When you reach the line that contains "memb : Membership" in the data below, start reproducing lines exactly, and stop after the line that contains "(chapter 03) -/".

DATA IN THIS EXERCISE:
___

-- ==== Sys2Proof/Syntax.lean ====
section
/-! DEFINITION. The commands of the block: one constructor of `Instr` for each row of the table of operations
and events, with the row's operands, and the packets, frames and records those operands carry.

A field's width is part of its type. What no width can say (a payload's length, a port that exists) is
checked in WellFormed.lean. -/

namespace Sys2Proof

/-! ### Packets (R112) -/

/-- An Ohmas packet: the header fields of R112 and the payload bytes of its data flits. `poison` marks a
payload forwarded as poison under R210, which travels beside the header. -/
structure Packet where
  dst : BitVec 16
  src : BitVec 16
  cls : BitVec 3
  entropy : BitVec 5
  opcode : BitVec 8
  ctx : BitVec 16
  seq : BitVec 32
  epoch : BitVec 16
  flags : BitVec 16
  mapgen : BitVec 32
  tag : BitVec 32
  pva : Word
  len : BitVec 13
  rsv4 : BitVec 3
  status : BitVec 8
  subop : BitVec 8
  deadline : BitVec 16
  aux : BitVec 16
  op5 : Word
  op6 : Word
  offset : BitVec 32
  hcrc : BitVec 32
  data : Bytes
  poison : Bool
  deriving DecidableEq, Repr


/-! ### Numbers of the module's units (R16, R35) -/

/-- One of the 32 Ohmas ports. -/
abbrev PortId := Fin 32
/-- One of the 64 tiles. -/
abbrev TileId := Fin 64
/-- One of the eight regions, stacks, port blocks or optical clusters. -/
abbrev RegionId := Fin 8
/-- One of the 16 dense ports. -/
abbrev DenseId := Fin 16
/-- A node ID. -/
abbrev NodeId := BitVec 16

/-! ### What commands carry -/

/-- A failing unit, cell or scan segment found by BIST, as R559 describes it; what becomes of it (OUTCOME) is
the module's own decision. -/
structure BistFailure where
  /-- 0 tile, 1 region, 2 chip, 3 port block, 4 stack. -/
  uclass : BitVec 8
  unit_ : BitVec 8
  /-- ARRAY of R560. -/
  array : BitVec 8
  /-- 0 cell BIST, 1 logic BIST, 2 known-answer test, 3 stack test. -/
  kind : BitVec 8
  row : BitVec 16
  col : BitVec 16
  bit : BitVec 7
  subarray : BitVec 16
  /-- A cell failure confined to one column, which a column spare can take. -/
  colOnly : Bool
  deriving DecidableEq, Repr

/-- A management request opcode word block and its arguments as words of the request area (R576). -/
abbrev RequestWords := List Word

/-- A TAP instruction of R590: the four of IEEE 1149.1 that are always offered, or an internal scan or debug instruction. -/
inductive TapInstr where
  | bypass
  | idcode
  | samplePreload
  | extest
  | internal (code : BitVec 8)
  deriving DecidableEq, Repr

/-- The kinds of a stored line that cannot be read (R474). -/
inductive LineFault where
  /-- Tile-store data. -/
  | tile
  /-- Stack data or a stack-cache frame. -/
  | stack
  /-- A block-state code of stack memory. -/
  | state
  /-- A dense block that fails its check. -/
  | dense
  /-- A Solstice image copy. -/
  | image
  deriving DecidableEq, Repr

/-- The structures whose uncorrectable errors R477 and R478 tell apart. -/
inductive StateFault where
  /-- Request state of a region: trackers, wait lists, crossbar, stack-port and port-block queues. -/
  | region (r : RegionId)
  /-- A port block (R477). -/
  | portBlock (r : RegionId)
  /-- The translation, admission, stack-cache tag or dedupe cache: the entry is dropped (R478). -/
  | cached
  /-- A range entry of a context, in one copy or in both (R88). -/
  | range (ctx : BitVec 16) (start : Nat) (both : Bool)
  /-- A source's dedupe record, in one copy or in both (R245). -/
  | dedupe (src : NodeId) (both : Bool)
  /-- An arrival counter (R156). -/
  | counter (c : BitVec 16)
  /-- A directory entry or any other chip-level structure: module failure. -/
  | chip
  deriving DecidableEq, Repr

/-- What a host's M2S request carries to a bridge (R194). -/
structure HostM2S where
  /-- The host's own tag, echoed in the answer. -/
  tag : BitVec 16
  /-- The device physical address. -/
  dpa : Word
  /-- MetaValue: 0 Invalid, 2 Any, 3 Shared. -/
  meta_ : BitVec 2
  /-- SnpType: 0 NoOp, 1 SnpData, 2 SnpCur, 3 SnpInv. -/
  snp : BitVec 3
  data : Bytes
  /-- Byte enables of a MemWrPtl. -/
  enables : BitVec 64
  deriving DecidableEq, Repr

/-- A sensor reading: its word's offset in the sensor block (R522), and the value of its low bits, or none
when it lies outside the physical range or the sensor does not answer. -/
structure Reading where
  offset : BitVec 12
  value : Option Word
  deriving DecidableEq, Repr
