-- ==== Sys2Proof/Decode.lean ====
section
/-! DEFINITION. The decoder of command words. The table of operations and events gives its rows no bits: a
command is an operation or an event at the block's boundary, not a word. -/

namespace Sys2Proof

/-- The command that a word spells by the table's bits: none, since no row of the table has bits. -/
def decodeTableWord (_nbits _w : Nat) : Option Instr := none

end Sys2Proof
end

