/-- One coordinated query (R360). -/
structure Coord where
  query : Option QueryBlock
  shards : List CoordShard
  /-- 1 reads the query block, 2 the shard table, 3 zeroes a slot, 4 routes the shard, 5 its ATOMIC is out, 6 its descriptor is
  written, 7 its doorbell; 8 waits for MCNT, 9 reads the slots, 10 writes the entries, 11 the header. -/
  stage : Nat
  /-- The shard in hand, and those still to be dispatched after it. -/
  shard : Nat
  todo : List Nat
  /-- Dispatches made, less those to shards declared lost (R360 step 5). -/
  expected : Nat
  /-- The prior value its ATOMIC returned. -/
  prior : Nat
  deriving DecidableEq, Repr

/-- Search activity (chapter 09). -/
structure SearchState where
  /-- The index activity table, at most 4,096 shards (R353). -/
  acts : List ShardAct
  /-- What runs, by command. -/
  ios : Tbl EngIo
  queries : Tbl QueryRun
  muts : Tbl MutRun
  harvests : Tbl HarvestRun
  coords : Tbl Coord
  deriving DecidableEq, Repr

/-! ### Solstice parts (chapter 10) -/

/-- One span of a part (R383). -/
structure CohortSpan where
  start : Nat
  gran : Nat
  drain : Nat
  deriving DecidableEq, Repr

/-- One listed source of a primary part (R389–R391). -/
structure CohortSource where
  node : Nat
  cut : Option Nat
  pruned : Bool
  /-- Declared lost and waiting for its requests to end (R391). -/
  lost : Bool
  deriving DecidableEq, Repr

/-- One part (R377). -/
structure Part where
  ctx : Nat
  cohort : Nat
  epoch : Nat
  /-- A mirror part (ROLE 1). -/
  mirror : Bool
  /-- A carried part of a Leap with ROLE_T 0: no record (R426). -/
  carried : Bool
  spans : List CohortSpan
  srcs : List CohortSource
  /-- The cohort record's PVA. -/
  crec : Nat
  /-- STATE of R384. -/
  state : Nat
  /-- STATUS of R384. -/
  status : Nat
  /-- Chunks of the part: chunk number of the home space, PVA, span index. -/
  chunks : List (Nat × Nat × Nat)
  /-- Chunks drained, by chunk number. -/
  drained : List Nat
  /-- Chunks stored to their drain target whose stores are not all visible yet (R392). -/
  draining : List Nat
  /-- The drain was stopped by a refusal (R392). -/
  drainStopped : Bool
  rgen : Nat
  /-- Counts changed since the record was last written (R384). -/
  recordStale : Bool
  /-- A change of STATE is not in the record yet (R384). -/
  recordDue : Bool
  /-- Forwards of the record not answered: destination and SEQ. -/
  recFwds : List (Nat × Nat)
  /-- Nodes besides the record's own mirror that its writes go to: targets of Leaps with ROLE_T 1 (R426). -/
  followers : List Nat
  /-- The OPEN command that completes once the record is visible at both homes (R386). -/
  opener : Option Nat
  /-- A RESTORE of the part is running: its command (R394). -/
  restoring : Option Nat
  deriving DecidableEq, Repr

/-- Parts by number; at most 256 (R377). -/
structure Solstice where
  parts : Tbl Part
  nextPart : Nat
  deriving DecidableEq, Repr

/-! ### Composition map, membership and Leap (chapter 11) -/

/-- A subscriber of a map (R411). -/
structure Subscriber where
  node : Nat
  buf : Nat
  deriving DecidableEq, Repr

/-- A proposal the lead is handling or has yet to handle (R409). -/
structure MapProposal where
  sender : Nat
  tag : Nat
  seq : Nat
  expect : Nat
  ops : List MapEntry
  /-- The generation it was offered under, 0 when not offered. -/
  gen : Nat
  /-- Committed, and waiting for these modules' acknowledgements (R410). -/
  acks : List Nat
  committed : Bool
  /-- The node its answer goes to: the sender, or the keeper that passed it on (R409). -/
  via : Nat
  /-- The keeper triple it sets; empty when it sets none (R408 JOIN). -/
  keepers : List Nat
  /-- Keepers that did not accept it. -/
  refusedBy : List Nat
  deriving DecidableEq, Repr

/-- A context map this module keeps (R408). -/
structure KeptMap where
  image : MapImage
  keepPva : Nat
  subs : List Subscriber
  /-- Proposals, first first. -/
  props : List MapProposal
  /-- The generation accepted and not committed, and the image it would make (R409). -/
  accepted : Option MapImage
  /-- This keeper is joining and waits for the image (R408 JOIN). -/
  joining : Bool
  /-- The image has changed and is not yet written at KEEP_PVA. -/
  unstored : Bool
  deriving DecidableEq, Repr

/-- A member as a membership keeper knows it (R413, R415). -/
structure Member where
  domain : Nat
  sx96 : Bool
  /-- Keepers that suspect it. -/
  suspects : List Nat
  deriving DecidableEq, Repr

/-- Membership as a member and as a keeper. -/
structure Membership where
  /-- This module is a member of the fabric (R413). -/
  joined : Bool
  /-- Membership keepers that answered the join. -/
  joinAcks : List Nat
  view : Nat
  /-- Consecutive beats without two acknowledgements (R414). -/
  missed : Nat
  /-- Membership keepers that acknowledged the latest beat. -/
  beatAcks : List Nat
  /-- A beat has been sent since the member joined. -/
  beaten : Bool
  suspended : Bool
  /-- Group addresses joined (R413). -/
  groups : List Nat
  /-- Nodes declared lost (R415). -/
  lost : List Nat
  /-- Nodes the membership protocol knows: failure domain, SX-96 (R370). -/
  known : Tbl (Nat × Bool)
  /-- Members as this keeper knows them. -/
  members : Tbl Member
  /-- A MEMB_LOST for this module's own ordered Standby entry is awaited (R604). -/
  leaving : Bool
  deriving DecidableEq, Repr

/-- A Leap with this module as source (R424). -/
structure LeapOut where
  ctx : Nat
  start : Nat
  chunks : Nat
  target : Nat
  /-- ROLE_T: true when the target becomes mirror. -/
  asMirror : Bool
  tclass : Option Nat
  tcomp : Option Bool
  /-- The step of R424 it stands at. -/
  step : Nat
  /-- Chunks COPIED. -/
  copied : List Nat
  /-- Chunks copied again (R427). -/
  again : Nat
  /-- The chunk being copied and its writes not yet answered. -/
  copying : Option Nat
  /-- The writes of that chunk have been sent. -/
  sentChunk : Bool
  /-- Re-proposals after a moved generation (R428). -/
  proposals : Nat
  /-- The LEAP_START command, or 0 for a LEAP_ORDER or RECLAIM. -/
  tid : Nat
  /-- The LEAP_ORDER to answer: keeper, SEQ, TAG. -/
  order : Option (Nat × Nat × Nat)
  /-- Refusals of LEAP_OPEN under a LEAP_ORDER (R430). -/
  refusals : Nat
  /-- The LEAP_ABORT command that waits (R427). -/
  abort : Option Nat
  /-- MAPGEN after the switch. -/
  switched : Nat
  /-- The new local spans of a local Leap. -/
  locals_ : List Range
  /-- The reclaim it belongs to: lender and its request SEQ and TAG (R431). -/
  reclaim : Option (Nat × Nat × Nat)
  deriving DecidableEq, Repr

/-- A Leap with this module as target (R424). -/
structure LeapIn where
  ctx : Nat
  start : Nat
  chunks : Nat
  source : Nat
  deriving DecidableEq, Repr

/-- A reclaim in progress (R431). -/
structure Reclaim where
  lender : Nat
  addr : Nat
  gran : Nat
  tag : Nat
  seq : Nat
  deriving DecidableEq, Repr

/-- The composition map and Leap state (chapter 11). -/
structure MapLeap where
  /-- Context maps kept here, at most 64 (R408). -/
  kept : Tbl KeptMap
  memb : Membership
  outs : Tbl LeapOut
  ins : List LeapIn
  nextLeap : Nat
  reclaims : List Reclaim
  /-- A train of MGT packets under reassembly, by its sender (R411). -/
  partial_ : Tbl Bytes
  deriving DecidableEq, Repr


/-! ### Optical ports (chapter 03) -/

/-- One optical port (R97–R138). -/
structure OPort where
  /-- OPORT_STATUS (R134). -/
  status : Word
  /-- OPORT_CFG, live and staged (R135). -/
  cfgLive : Word
  cfgStage : Word
  /-- Generation and status of the staged object (R456, R460). -/
  gen : Nat
  stat : Word
  /-- The bring-up step of R110 the port stands at; 0 when not training. -/
  bringup : Nat
  /-- Locked transmit and drop rings, one bit each (R100). -/
  txLocked : Nat
  rxLocked : Nat
  /-- Groups marked failed, transmit and receive (R107, R108). -/
  txFailed : Nat
  rxFailed : Nat
  /-- Groups that failed again within the count and stay out until the next start (R109). -/
  txOut : Nat
  rxOut : Nat
  /-- Groups returned to service within the present 2^30-cycle count (R109). -/
  returned : Nat
  /-- A width change under way: the new mask and the codewords still to pass, transmit and receive (R108). -/
  txSwitch : Option (Nat × Nat)
  rxSwitch : Option (Nat × Nat)
  /-- The next FSEQ to send, and the FSEQ expected (R103, R104). -/
  fseqTx : Nat
  fseqRx : Nat
  /-- Frames sent and not acknowledged: FSEQ, frame type, VC, flit (R104). -/
  replay : List (Nat × Nat × Nat × Bytes)
  /-- A frame was discarded and the expected FSEQ has not arrived since (R103). -/
  awaitReplay : Bool
  /-- The FSEQ last replayed and how often, without acknowledgement (R104). -/
  replayed : Nat × Nat
  /-- Credits held at the peer for VC 0–5 (R120). -/
  credits : List Nat
  /-- Credits owed to the peer for VC 0–5, returned by the next CREDIT flit (R120). -/
  owed : List Nat
  /-- Flits of the packet being received, by VC (R111). -/
  assembling : Tbl (List Bytes)
  /-- Packets sent whose frames are not all acknowledged, with the last FSEQ of each (R129). -/
  onWire : List (Nat × Packet)
  /-- The keep-alive count sent (R105). -/
  kaCount : Nat
  /-- Keep-alive periods without a good frame (R106). -/
  kaMissed : Nat
  /-- The peer's largest payload: 4,096 or 2,048 (R118, R137). -/
  peerMax : Nat
  /-- Control flits that wait for room in the replay buffer (R104). -/
  ctrlWait : List Bytes
  /-- The bring-up failed at this step and waits to restart (R110). -/
  failedStep : Nat
  deriving DecidableEq, Repr

/-! ### Traffic (chapter 12) -/

/-- A token bucket's configuration and level, for a shaper or a policer (R445, R464, R465). -/
structure Bucket where
  cfg : Word
  rate : Word
  burst : Word
  gen : Nat
  /-- The level in units of 2^-16 token (R445). -/
  level : Int
  deriving DecidableEq, Repr

/-- One shaper: its bucket and its three FIFOs DAT, FWD, REQ (R437, R438). -/
structure Shaper where
  bucket : Bucket
  dat : List Packet
  fwd : List Packet
  req : List Packet
  deriving DecidableEq, Repr

/-- One traffic-class queue: its FIFOs by class and its tags (R439, R441). -/
structure TcQueue where
  cfgLive : Word
  cfgStage : Word
  /-- FIFOs of classes 0–5. -/
  fifos : List (List Packet)
  /-- S and F with 16 fractional bits in 48 bits (R441). -/
  s : Nat
  f : Nat
  deriving DecidableEq, Repr

/-- The traffic block of one port (R461). -/
structure TrafficPort where
  /-- TC 0–7; TC 7 has no register. -/
  tcs : Vector TcQueue 8
  /-- V (R441). -/
  v : Nat
  gen : Nat
  stat : Word
  /-- Shapers by context (R445). -/
  shapers : Tbl Shaper
  shpSel : Word
  /-- The staged SHP_CFG, SHP_RATE and SHP_BURST. -/
  shpStage : Word × Word × Word
  shpStat : Word
  deriving DecidableEq, Repr

/-- The policers and their window (R450, R466). -/
structure Policing where
  buckets : Tbl Bucket
  polSel : Word
  polStage : Word × Word × Word
  polStat : Word
  deriving DecidableEq, Repr

/-! ### Host bridge (chapter 05) -/

/-- One bridge window: HB_WIN_CFG, HB_WIN_DPA, HB_WIN_PVA and its generation (R198, R199). -/
structure BridgeWin where
  cfg : Word
  dpa : Word
  pva : Word
  gen : Nat
  deriving DecidableEq, Repr

/-- What the bridge owes its host for a request it sent (R194). -/
inductive HostOwed where
  /-- MemData, then Cmp-E or Cmp-S by the grant. -/
  | readAny
  /-- MemData and Cmp-S. -/
  | readShared
  /-- MemData and Cmp. -/
  | readPlain
  /-- Cmp after WB_ACK OK. -/
  | evict
  /-- Cmp after the WRITE's response; of the WRITEs of one MemWrPtl, after the last. -/
  | write
  deriving DecidableEq, Repr

/-- A request the bridge sent for its host (R194). -/
structure HostReq where
  hostTag : Nat
  owed : HostOwed
  /-- The packet sent. With DST_NODE 0 it waits for a map no older than its MAPGEN. -/
  pkt : Packet
  /-- The lost home that an ADOPT_QUERY asks about (R421); 0: none. -/
  lostHome : Nat
  /-- The ADOPT_QUERY is out; or a WB_EVICT was answered DENIED, so that its data answers the next recall (R192). -/
  asked : Bool
  deriving DecidableEq, Repr

/-- A back-invalidate snoop the bridge sent to the host (R195). -/
structure BridgeSnoop where
  fwd : Packet
  /-- Dirty data the host returned before its BIRsp. -/
  dirty : Option Bytes
  deriving DecidableEq, Repr

/-- The host bridge (R193–R200). -/
structure Bridge where
  wins : Vector BridgeWin 8
  winSel : Word
  winStage : Word × Word × Word
  winStat : Word
  /-- HB_NTF_CFG and HB_NTF_ADDR, live and staged. -/
  ntfLive : Word × Word
  ntfStage : Word × Word
  ntfGen : Nat
  ntfStat : Word
  /-- The host has not been declared lost (R196). -/
  hostUp : Bool
  /-- The bridge's node is a member, and the membership keepers that have answered its join (R197, R413). -/
  joined : Bool
  joinAcks : List Nat
  reqs : List HostReq
  snoops : List BridgeSnoop
  /-- Lines the host holds as recorded by the bridge, by PVA and context, with E. -/
  holds : List (Nat × Nat × Bool)
  /-- MSI-X mask and pending bits of the 2,048 vectors (R57, R200). -/
  masked : List Nat
  pendingVec : List Nat
  deriving DecidableEq, Repr

/-! ### Faults (chapter 13) -/

/-- One tile's health (R22, R470–R490). -/
structure TileHealth where
  /-- Lane slices marked unusable, of 72 (R22). -/
  lanesOut : Nat
  /-- Hamming slices marked unusable, of 34. -/
  hamOut : Nat
  /-- Home-agent ALUs marked unusable, of 2. -/
  alusOut : Nat
  /-- Slice rows disabled, in rows of the unit the operand names; bytes disabled (R473). -/
  disabled : Nat
  retired : Bool
  gated : Bool
  /-- It leaves service: by gating (true) or retirement, and the cause (R29). -/
  leaving : Option (Bool × Nat)
  /-- A gated tile that returns once its slots have drained (R31). -/
  returning : Bool
  /-- It has left activity class 0 within the present evaluation window (R537). -/
  busy : Bool
  /-- The error bins, 8 bands by 4 classes (R485). -/
  bins : Tbl Nat
  /-- EB_TILE_STATE (R490). -/
  state : Word
  /-- Bins' rows: corrected errors of SRAM rows in this window (R472). -/
  rows : Tbl Nat
  /-- Soft row spares used by sub-array (R471). -/
  spares : Tbl Nat
  deriving DecidableEq, Repr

___

SOLUTION TO THE EXERCISE:
  memb : Membership
  outs : Tbl LeapOut
  ins : List LeapIn
  nextLeap : Nat
  reclaims : List Reclaim
  /-- A train of MGT packets under reassembly, by its sender (R411). -/
  partial_ : Tbl Bytes
  deriving DecidableEq, Repr


/-! ### Optical ports (chapter 03) -/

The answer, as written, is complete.